== Exercise prompt ==
Using the data below, return the stretch from the line that contains "g) :: more =>" through the line that contains "s with undefAt", both included, exactly as it stands and nothing beyond it.

Stored data
/-- R182 CARVE: an arrival at a team barrier as BARSYN with scope 0, with the size it asks for. -/
def execCarve (h : Hdr) (a : Reg8) (bar : BitVec 4) (s : State) : Host.Outcome State Fault Refusal :=
  issue (.carve h a bar) (fun c s =>
    let size := (s.readQ c.now c.hand c.q a.toNat).toNat
    let (id, s) := s.fresh
    let o := c.newOp id (.carve bar.toNat size) c.takers
    .done (((s.addOp o).parkAt c.g c.takers c.next (.op id)).doArrival o)) s

/-- R182 step 3: a matrix operation reads or writes a team's scratch: a stream or load of the team, or a fill or drain of any
team of the cluster whose rows lie there. -/
def MatRun.usesScratch (o : MatRun) (team : Nat) : Bool :=
  (match o.what with | .stream .. | .load .. => o.team == team | _ => false) ||
  o.rows.any (fun ps => ps.any (fun p => match p with | .scratch t _ => t == team | _ => false))

/-- R182 step 3: a copy, stream, fill or drain of any team uses the team's scratch. -/
def State.scratchBusy (s : State) (team : Nat) : Bool :=
  s.cores.any (fun k => k.copies.any (fun x => x.team == team || x.dests.any (fun d => d.1 == team)) || k.unit.ops.any (fun o => o.usesScratch team))

/-- CARVE_APPLY (R182 steps 3 and 4), once the lines that go may leave the L1s. -/
def execCarveApply (team : Nat) (s : State) : Host.Outcome State Fault Refusal :=
  event (fun s => match (s.team team).carving with
    | [] => s
    | (n, g) :: more =>
      let grows := decide ((s.team team).allot < g)
      if s.scratchBusy team || (grows && !(s.team team).cores.all s.cleanReady) then s
      else
        let s := if grows then (s.team team).cores.foldl (fun s c => s.l1Shrink c (s.l1Granules c)) s else s
        let s := s.modTeam team (fun t => { t with
          allot := g, carving := more,
          scratch := (List.range t.cores.length).foldl (fun m k => cellClear m (scratchKey k (g * 65536)) (scratchKey (k + 1) 0)) t.scratch })
        let s := { s with undefAt := s.undefAt.filter (fun p => match p with | .scratch x k => x != team || decide (k % 2 ^ 24 < g * 65536) | _ => true) }
        let s := (s.team team).cores.foldl State.l1Refit s
        (s.modBar .team team n (fun b => { b with hold := false })).releaseWaiters .team team n) s

/-! ### Stations (R244, R245) -/

/-- Update a station of a core. -/
def State.modStation (s : State) (c n : Nat) (f : Station → Station) : State :=
  s.modCore c (fun k => { k with stations := k.stations.modify n f })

== Task solution ==
    | (n, g) :: more =>
      let grows := decide ((s.team team).allot < g)
      if s.scratchBusy team || (grows && !(s.team team).cores.all s.cleanReady) then s
      else
        let s := if grows then (s.team team).cores.foldl (fun s c => s.l1Shrink c (s.l1Granules c)) s else s
        let s := s.modTeam team (fun t => { t with
          allot := g, carving := more,
          scratch := (List.range t.cores.length).foldl (fun m k => cellClear m (scratchKey k (g * 65536)) (scratchKey (k + 1) 0)) t.scratch })
        let s := { s with undefAt := s.undefAt.filter (fun p => match p with | .scratch x k => x != team || decide (k % 2 ^ 24 < g * 65536) | _ => true) }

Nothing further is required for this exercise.